Now that you have a greater understanding of why your symptoms worsen in the summer, let’s go over some tips and tricks for minimizing the chance of developing a summer migraine:

1. Keep sleep patterns steady

In summer, you might rise earlier, go to sleep later, or even take a midday siesta. It feels so relaxing — but erratic sleep patterns can trigger a migraine attack. Try to stick to a regular bedtime and get up at the same hour each morning. If you’re not sleeping well, avoid too much artificial light in the evening, and keep your bedroom cool and dark.

2. Stay hydrated

There’s a clearly defined connection between dehydration and migraine attacks — and drinking extra water may reduce the frequency of attacks. In one study, a group of people with migraine were told to drink six extra cups of water per day. While they averaged only four extra cups, those participants reported 21 fewer hours of pain in a two-week period, compared to the control group.

3. Beat the heat

A study published in Neurology found a definite connection between summer heat and migraines: a 9-degree (Fahrenheit) increase in temperature correlated with a 7.5 percent increase in the likelihood of a serious migraine attack. To prevent migraines, it’s best to avoid the hottest part of the day, seek out cooler spaces and (again) drink lots of water. Rather than planning a long run or game of tennis in the middle of the day, try to plan these activities near sunrise or sunset to limit the stress put on your body. Before you agree to do any physical activity outdoors, check a weather app and a digital barometer. 

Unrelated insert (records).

-- ==== Sys2Proof/Machine/State.lean ====
section
/-! DEFINITION. The state of the model as plain data: the block state of the SEU (rule R10), the peripheral behind the
register port (rules R20, R32), the ports (rules R70, R74, R76, R201), and what the outside world will do (the host's
actions, the environment's moves). Fault and Refusal are what stops the MODEL; the SEU's own faults and refusals are
results of a command (rules R186, R190), never a stop. -/

namespace Sys2Proof.Machine

/-- The life-cycle phase `S.PHASE` (rule R10). -/
inductive Phase where
  | unconfigured | ready | failed
  deriving DecidableEq, Repr

/-- The block state: the ten elements of rule R10 and no others. -/
structure Block where
  /-- `S.PHASE` -/
  phase       : Phase
  /-- `S.TRISE_VAL`, rise-time register value -/
  triseVal    : BitVec Config.triseBits
  /-- `S.DIV_VAL`, rate-divisor value -/
  divVal      : BitVec Config.divBits
  /-- `S.FS`, fast-mode flag -/
  fs          : Bool
  /-- `S.DUTY`, low-duty flag -/
  duty        : Bool
  /-- `S.OWN_ADDR`, the 7-bit address in bits [7:1] -/
  ownAddr     : Byte
  /-- `S.T_START`, scaled start-condition timeout -/
  tStart      : BitVec 64
  /-- `S.N_START_RETRY`, start retry count -/
  nStartRetry : BitVec 32
  /-- `S.T_ADDR`, scaled address-phase timeout -/
  tAddr       : BitVec 64
  /-- `S.T_DATA`, scaled data-phase timeout -/
  tData       : BitVec 64
  deriving DecidableEq, Repr

/-- The input ports of rule R74. -/
structure Inputs where
  cfgClockHz     : BitVec 32
  cfgModeFast    : Bool
  cfgModeDuty    : Bool
  cfgFreqHz      : BitVec 32
  cfgOwnAddr     : BitVec 7
  cfgTStartUs    : BitVec 32
  cfgNStartRetry : BitVec 32
  cfgTAddrUs     : BitVec 32
  cfgTDataUs     : BitVec 32
  txData         : Byte
  deriving DecidableEq, Repr

/-- The `status` of a result record (rule R76). -/
inductive Status where
  | ok | refused | fault
  deriving DecidableEq, Repr

/-- The result record of a command (rule R76). A one-bit field is a Bool. -/
structure Result where
  status  : Status
  code    : BitVec 4
  event   : BitVec 3
  errs    : BitVec 7
  rxValid : Bool
  rxByte  : Byte
  txReq   : Bool
  txFirst : Bool
  iters   : BitVec 4
  triseN  : BitVec 32
  divN    : BitVec 32
  fs      : Bool
  duty    : Bool
  deriving DecidableEq, Repr

/-- One access on the register port: a read with what it was answered, or a write (rule R40). -/
inductive Access where
  | read (r : Reg) (v : Word)
  | write (r : Reg) (v : Word)
  deriving DecidableEq, Repr

/-- What the host does next (rules R70, R203, R205). -/
inductive HostAction where
  /-- the host's reset input, between two commands -/
  | reset
  /-- a command word with the inputs in force; `resetAfter = some k` says that the host asserts its reset input
  during the command, when it has done `k` of its outward actions (port accesses and sink bytes), or has done fewer
  and is about to return its result record (rule R205; log 8) -/
  | command (word : Command) (inputs : Inputs) (resetAfter : Option Nat)
  deriving DecidableEq, Repr

/-- The straps of rule R5 that the spec leaves open or selectable: set for one SEU, written by no step. -/
structure Straps where
  /-- `EXPOSE_COMPONENT_OPS` -/
  exposeComponentOps : Bool
  /-- `CYCLES_PER_US` -/
  cyclesPerUs        : BitVec 32
  deriving DecidableEq, Repr

/-- The whole state. -/
structure State where
  /-- the SEU's own state (rule R10) -/
  block      : Block
  /-- the peripheral, as its last access left it (rules R20, R32, R33) -/
  per        : Periph
  /-- the input ports (rule R74; log 13) -/
  inputs     : Inputs
  /-- the result record (rule R76): the last one returned, or the one being filled in -/
  result     : Result
  /-- has the last host action been answered with a result record? (rule R203: a reset is not; log 11) -/
  returned   : Bool
  /-- every byte emitted on the diagnostic sink, oldest first (rule R201; log 12) -/
  sink       : List Byte
  /-- every access made on the register port, oldest first (rules R43, R216; log 12) -/
  trace      : List Access
  /-- what the host will do, next first (rules R18, R203; log 9) -/
  host       : List HostAction
  /-- what the environment will do around the coming port accesses, next first (rule R46; log 1) -/
  env        : List EnvMove
  /-- MODEL'S OWN: port accesses made so far, the index of the free moves (log 1) -/
  draws      : Nat
  /-- MODEL'S OWN: host resets so far, the index of the unspecified values (log 5) -/
  resets     : Nat
  /-- MODEL'S OWN: the running command's reset input (rule R205, log 8) -/
  resetAfter : Option Nat
  /-- the straps (rule R5; log 6, log 14) -/
  straps     : Straps
  deriving DecidableEq, Repr

/-- What stops the model. -/
inductive Fault where
  /-- Raised by `memRead` and `memWrite` alone, for an offset that is no register's or for an access that is not
  one whole register: the port refuses "any other address as unreachable" (rules R40, R42). No operation of the
  SEU raises it (log 15). Safe: the model stops where the spec gives no meaning. -/
  | unreachableAddress (addr : Nat)
  deriving DecidableEq, Repr

/-- Where the model gives an instruction no meaning. -/
inductive Refusal where
  /-- Raised by an arm of `exec` whose instruction has no meaning yet; no arm of this model raises it. Safe: the
  model stops. -/
  | notModelled (mnemonic : String)
  deriving DecidableEq, Repr

/-- The result record with every field 0 (rule R76: fields not mentioned by an operation's rule are 0). -/
def Result.zero : Result where
  status := .ok
  code := 0
  event := 0
  errs := 0
  rxValid := false
  rxByte := 0
  txReq := false
  txFirst := false
  iters := 0
  triseN := 0
  divN := 0
  fs := false
  duty := false

/-- All input ports at 0. -/
def Inputs.zero : Inputs where
  cfgClockHz := 0
  cfgModeFast := false
  cfgModeDuty := false
  cfgFreqHz := 0
  cfgOwnAddr := 0
  cfgTStartUs := 0
  cfgNStartRetry := 0
  cfgTAddrUs := 0
  cfgTDataUs := 0
  txData := 0

/-- The machine right after power-on reset: `S.PHASE` is `Unconfigured` (rules R35, R205). Every other block
element is unspecified there; the model names 0 (DESIGN CHOICE, log 2). The peripheral holds
`PERIPH_RESET_VALUES` (rule R34; PRESUMED, log 4). Nothing has been presented, answered, emitted or accessed. -/
def State.reset : State where
  block :=
    { phase := .unconfigured
      triseVal := 0
      divVal := 0
      fs := false
      duty := false
      ownAddr := 0
      tStart := 0
      nStartRetry := 0
      tAddr := 0
      tData := 0 }
  per := { regs := Config.periphResetValues, armA := false, armS := false, txByte := 0 }
  inputs := Inputs.zero
  result := Result.zero
  returned := false
  sink := []
  trace := []
  host := []
  env := []
  draws := 0
  resets := 0
  resetAfter := none
  straps := { exposeComponentOps := true, cyclesPerUs := Config.cyclesPerUs }

end Sys2Proof.Machine
end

4. Monitor your stress levels

Have you ever experienced a “let-down migraine”? These attacks follow a period of stress or anxiety in life. Shortly after the stress eases, a migraine attack ensues. The only good thing about let-down migraines is that they can be predicted, which means you can plan around them. Your contingency plan for stress-induced migraines might include taking paid time off, lining up additional childcare, or simply practicing stress-reducing techniques. If you’re planning a big summer vacation, try not to schedule it immediately after a big project wraps up — or, if you must, then build in a buffer of a few days to let your body and brain decompress.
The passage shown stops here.